Scan the entries below. Return every line that includes "partOk".

### Data in this exercise
○ ○ ○

-- ==== Sys2Proof/WellFormed.lean ====
section
/-! DEFINITION. WellFormed: operands that fit the widths and the numbers of units the spec gives. Every command has its effect on
ill-formed operands too: those that name nothing change nothing. -/

namespace Sys2Proof

/-! ## Checks -/

def byteOk (n : Nat) : Bool := decide (n < 2 ^ 8)
def half (n : Nat) : Bool := decide (n < 2 ^ 16)
def word (n : Nat) : Bool := decide (n < 2 ^ 32)
def long (n : Nat) : Bool := decide (n < 2 ^ 64)

/-- A context number (03 R55). -/
def ctxOk (n : Nat) : Bool := decide (n < 2 ^ 20)

/-- A cell id (01 R12). -/
def cellOk (n : Nat) : Bool := decide (n < 256)

/-- A GDDR7 channel (01 R13). -/
def channelOk (n : Nat) : Bool := decide (n < 24)

def channelsOk (l : List Nat) : Bool := l.all channelOk

/-- A pipe, control core, lane of a port, partition or dictionary slot: there are four of each. -/
def pipeOk (n : Nat) : Bool := decide (n < 4)

/-- A fabric port (12 R302). -/
def portOk (n : Nat) : Bool := decide (n < 12)

/-- A data port, or an EtherCAT port: there are two of each. -/
def twoOk (n : Nat) : Bool := decide (n < 2)

/-- A mask of a port's lanes. -/
def lanesOk (n : Nat) : Bool := decide (n < 16)

/-- A partition (01 R17). -/
def partOk (p : Nat) : Bool := decide (p < 4)

/-- A node id of 15 bits, 0xFFFF for none (12 R318, R319). -/
def nodeOk (n : Nat) : Bool := decide (n < 2 ^ 15) || n == 0xFFFF

/-- A postmark of 10 bits, with its partition's bits (19 R503). -/
def postmarkOk (n : Nat) : Bool := decide (n < 2 ^ 16)

/-- An axis of the torus, and a position on it (12 R318). -/
def axisOk (n : Nat) : Bool := decide (n < 3)
def axisPosOk (n : Nat) : Bool := decide (n < 32)

/-- A local address (10 R243). -/
def addrOk (n : Nat) : Bool := decide (n < 2 ^ 40)

/-- A NAND block (18 R463). -/
def blockOk (n : Nat) : Bool := decide (n < 4096)

/-- An IPv4 or IPv6 address, and a MAC address (16 R408). -/
def ipOk (n : Nat) : Bool := decide (n < 2 ^ 128)
def macOk (n : Nat) : Bool := decide (n < 2 ^ 48)

def dgramOk (d : Dgram) : Bool := twoOk d.port && ipOk d.ip && half d.udp && macOk d.mac && decide (d.bytes.length < 2 ^ 16)

def remoteOk (r : RemoteReq) : Bool := nodeOk r.src && postmarkOk r.postmark && decide (r.kind < 3) && long r.addr

def resultOk (r : ResultReq) : Bool := nodeOk r.node && half r.client && word r.jobId && word r.session && decide (r.status < 0x900)

def helloOk (h : Hello) : Bool := nodeOk h.node && portOk h.port && lanesOk h.lanes && half h.expectSeq && h.credits.length == 8

def frameOk (l : List EscDgram) : Bool :=
  l.all (fun d => decide (d.mode < 4) && word d.adp && half d.ado && decide (d.data.length < 2 ^ 11))

/-- The operands of a command are well formed. -/
def Instr.wf (i : Instr) : Bool :=
  match i with
  | .newTail ctx width value => ctxOk ctx && byteOk width && long value
  | .resume ctx value => ctxOk ctx && long value
  | .mma ctx idx => ctxOk ctx && word idx
  | .mmas ctx idx => ctxOk ctx && word idx
  | .conv ctx idx => ctxOk ctx && word idx
  | .pool ctx idx => ctxOk ctx && word idx
  | .attf ctx idx => ctxOk ctx && word idx
  | .attb ctx idx => ctxOk ctx && word idx
  | .latx ctx idx => ctxOk ctx && word idx
  | .kvap ctx idx => ctxOk ctx && word idx
  | .sfn ctx idx => ctxOk ctx && word idx
  | .norm ctx idx => ctxOk ctx && word idx
  | .smax ctx idx => ctxOk ctx && word idx
  | .samp ctx idx => ctxOk ctx && word idx
  | .rand ctx idx => ctxOk ctx && word idx
  | .qnt ctx idx => ctxOk ctx && word idx
  | .route ctx idx => ctxOk ctx && word idx
  | .gath ctx idx => ctxOk ctx && word idx
  | .scat ctx idx => ctxOk ctx && word idx
  | .copy ctx idx => ctxOk ctx && word idx
  | .coll ctx idx => ctxOk ctx && word idx
  | .post ctx idx => ctxOk ctx && word idx
  | .wait ctx idx => ctxOk ctx && word idx
  | .signal ctx idx => ctxOk ctx && word idx
  | .fence ctx idx => ctxOk ctx && word idx
  | .still ctx idx => ctxOk ctx && word idx
  | .argmx ctx idx => ctxOk ctx && word idx
  | .nop ctx idx => ctxOk ctx && word idx
  | .codecOpenEncoder ctx idx => ctxOk ctx && word idx
  | .codecOpenDecoder ctx idx => ctxOk ctx && word idx
  | .codecEncode ctx idx => ctxOk ctx && word idx
  | .codecDecode ctx idx => ctxOk ctx && word idx
  | .codecClose ctx idx => ctxOk ctx && word idx
  | .intkText ctx idx => ctxOk ctx && word idx
  | .intkImage ctx idx => ctxOk ctx && word idx
  | .intkInstall ctx idx => ctxOk ctx && word idx
  | .instructionComplete ctx idx => ctxOk ctx && word idx
  | .waitSatisfied ctx idx => ctxOk ctx && word idx
  | .waitTimeout ctx idx => ctxOk ctx && word idx
  | .remoteAck _ => true
  | .remoteAckTimeout _ => true
  | .refuseReceive _ code => decide (0x100 ≤ code) && decide (code < 0x900)
  | .taskTake cell _ => cellOk cell
  | .chainHopTimeout ctx idx cell _ => ctxOk ctx && word idx && cellOk cell
  | .historyFetchArrival ctx idx _ _ _ => ctxOk ctx && word idx
  | .historyDeadline ctx idx _ => ctxOk ctx && word idx
  | .reseed cell => cellOk cell
  | .scrub channel corrected _ => channelOk channel && word corrected
  | .wcbAgeRetire channel => channelOk channel
  | .unmappedAccess addr _ => addrOk addr
  | .remoteAccess r => remoteOk r
  | .remoteSignal src postmark addr _ _ => nodeOk src && postmarkOk postmark && addrOk addr
  | .remoteAlloc src postmark _ => nodeOk src && postmarkOk postmark
  | .writeBackTimeout _ => true
  | .granuleZeroing _ => true
  | .retrainDue channel => channelOk channel
  | .retrainRequest value => byteOk value
  | .retrainTimeout channel => channelOk channel
  | .submit d => dgramOk d
  | .slotGrant => true
  | .preemptWaitExpiry cell ctx idx task => cellOk cell && ctxOk ctx && word idx && word task
  | .suspendContext value => word value
  | .suspendPartition value => byteOk value
  | .resumeContext value => word value
  | .saveComplete ctx => ctxOk ctx
  | .restore ctx => ctxOk ctx
  | .quotaCommit value => byteOk value
  | .flitTransmit port => portOk port
  | .flitReceive port _ _ => portOk port
  | .nakReceive port ackSeq => portOk port && half ackSeq
  | .replayTimeout port => portOk port
  | .signalDetect port lanes => portOk port && lanesOk lanes
  | .bringUpTimeout port => portOk port
  | .helloReceive port h => portOk port && helloOk h
  | .helloTimer port => portOk port
  | .helloTimeout port => portOk port
  | .laneFault port lane _ => portOk port && pipeOk lane
  | .laneRetrainDue port lane => portOk port && pipeOk lane
  | .laneRetrainRequest value => byteOk value
  | .laneRetrainDone port => portOk port
  | .laneRetrainTimeout port => portOk port
  | .nodeCommit value => byteOk value
  | .routeCommit value => byteOk value
  | .routeDefaults value => byteOk value
  | .routerReset value => byteOk value
  | .portEnable value => half value
  | .portDownLimit port => portOk port
  | .responseReceive _ postmark _ _ => postmarkOk postmark
  | .chunkReceive group ord src sender _ head _ _ =>
    half group && word ord && nodeOk src && partOk sender.part && postmarkOk sender.postmark && decide (head.kind < 4)
  | .collTimeout _ idx => word idx
  | .postcardReceive group _ axis pos sender _ _ =>
    half group && axisOk axis && axisPosOk pos && partOk sender.part && postmarkOk sender.postmark
  | .ctrlBroadcast initiator _ => nodeOk initiator
  | .ctrlSnapshot initiator _ => nodeOk initiator
  | .ctrlGroupReset initiator group => nodeOk initiator && half group
  | .sampleTake pipe => pipeOk pipe
  | .sampleComplete pipe => pipeOk pipe
  | .sampleBudgetExpiry pipe => pipeOk pipe
  | .dictReplace slot => pipeOk slot
  | .frameTake pipe => pipeOk pipe
  | .frameComplete pipe => pipeOk pipe
  | .frameBudgetExpiry pipe => pipeOk pipe
  | .invalidDatagram d => dgramOk d
  | .openSession d => dgramOk d
  | .closeSession d => dgramOk d
  | .ack d => dgramOk d
  | .alloc d => dgramOk d
  | .free d => dgramOk d
  | .write d => dgramOk d
  | .read d => dgramOk d
  | .importJob d => dgramOk d
  | .controlDoorbell d => dgramOk d
  | .controlSuspend d => dgramOk d
  | .controlResume d => dgramOk d
  | .controlCancel d => dgramOk d
  | .controlExport d => dgramOk d
  | .controlRebind d => dgramOk d
  | .controlQuery d => dgramOk d
  | .arpRequest port target senderIp senderMac => twoOk port && ipOk target && ipOk senderIp && macOk senderMac
  | .neighbourSolicitation port target senderIp senderMac => twoOk port && ipOk target && ipOk senderIp && macOk senderMac
  | .echoRequest port _ dst src _ => twoOk port && ipOk dst && ipOk src
  | .retransmitTimeout _ => true
  | .ackTimer _ => true
  | .resultRequest r => resultOk r
  | .resultHoldExpiry _ => true
  | .haltLimitExpiry ctx => ctxOk ctx
  | .portLinkLoss port => twoOk port
  | .ethercatFrame port dgs => twoOk port && frameOk dgs
  | .ethercatLinkLoss port => twoOk port
  | .alStateRequest _ => true
  | .sdoDownload index sub _ _ => half index && byteOk sub
  | .sdoUpload index sub _ => half index && byteOk sub
  | .sdoInformation _ index sub => half index && byteOk sub
  | .sdoTransferTimeout => true
  | .mailboxUnsupported _ => true
  | .sm2Watchdog => true
  | .pdoRefresh => true
  | .pdoMapping index _ => half index
  | .storeAll value => word value
  | .restoreDefaults value => word value
  | .layoutCommit value => byteOk value
  | .dictWrite index sub _ => half index && byteOk sub
  | .foeWriteFirmware _ _ _ => true
  | .foeRead _ _ => true
  | .activateFirmware value => byteOk value
  | .faultClear value => long value
  | .fenceUnit value => byteOk value
  | .clearFence value => byteOk value
  | .resetPartition value => byteOk value
  | .resetChip value => byteOk value
  | .resetChipCullet value => byteOk value
  | .resetPowerCycle value => byteOk value
  | .raiseSecurityVersion value _ => byteOk value
  | .challenge => true
  | .challengeLockoutEnd => true
  | .unlockObserve _ => true
  | .unlockFull _ => true
  | .toField _ _ => true
  | .toReturned _ _ => true
  | .toScrapped _ _ => true
  | .revoke _ _ => true
  | .provision value _ => byteOk value
  | .provisionScrap value _ => byteOk value
  | .rotateIdentity value => byteOk value
  | .attestNonce _ => true
  | .attestReportReady => true
  | .relock value => byteOk value
  | .debugDataRead => true
  | .debugDataWrite _ => true
  | .powerFull value => byteOk value
  | .powerTrim value => byteOk value
  | .powerHold value => byteOk value
  | .extest _ => true
  | .idcode => true
  | .samplePreload _ => true
  | .scanread unit => half unit
  | .scanwrite unit _ => half unit
  | .corehalt core _ => pipeOk core
  | .bypass code _ => byteOk code
  | .tapReset => true
  | .trngHealthFail => true
  | .trngResume => true
  | .commitTimer => true
  | .allowanceTick => true
  | .powerFall => true
  | .powerReturn => true
  | .powerOn _ failedChannels => channelsOk failedChannels
  | .nandScrub block _ => blockOk block
  | .windowRoll => true
  | .fenceWindow _ => true
  | .cellWatchdog cell => cellOk cell
  | .engineWatchdog unit => half unit
  | .partitionWatchdog region => word region
  | .coreWatchdog core => pipeOk core
  | .uncorrectableCellState cell _ => cellOk cell
  | .engineResetOverrun unit => half unit
  | .annealComplete partition => pipeOk partition
  | .annealOverrun partition => pipeOk partition
  | .chipResetTimeout => true
  | .perst => true
  | .perstRelease => true
  | .refclk156Loss => true
  | .refclk156Return => true
  | .refclk100Loss => true
  | .thermalWarning _ _ => true
  | .throttleStep _ _ _ => true
  | .thermalTrip _ _ => true
  | .channelTrainingDone channel => channelOk channel
  | .portAligned port lanes => portOk port && lanesOk lanes
  | .dataPortLinkUp port => twoOk port
  | .ethercatLinkUp port => twoOk port
  | .inputVoltageOutOfRange _ => true

end Sys2Proof
end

○ ○ ○

### Answer to the problem
def partOk (p : Nat) : Bool := decide (p < 4)
    half group && word ord && nodeOk src && partOk sender.part && postmarkOk sender.postmark && decide (head.kind < 4)
    half group && axisOk axis && axisPosOk pos && partOk sender.part && postmarkOk sender.postmark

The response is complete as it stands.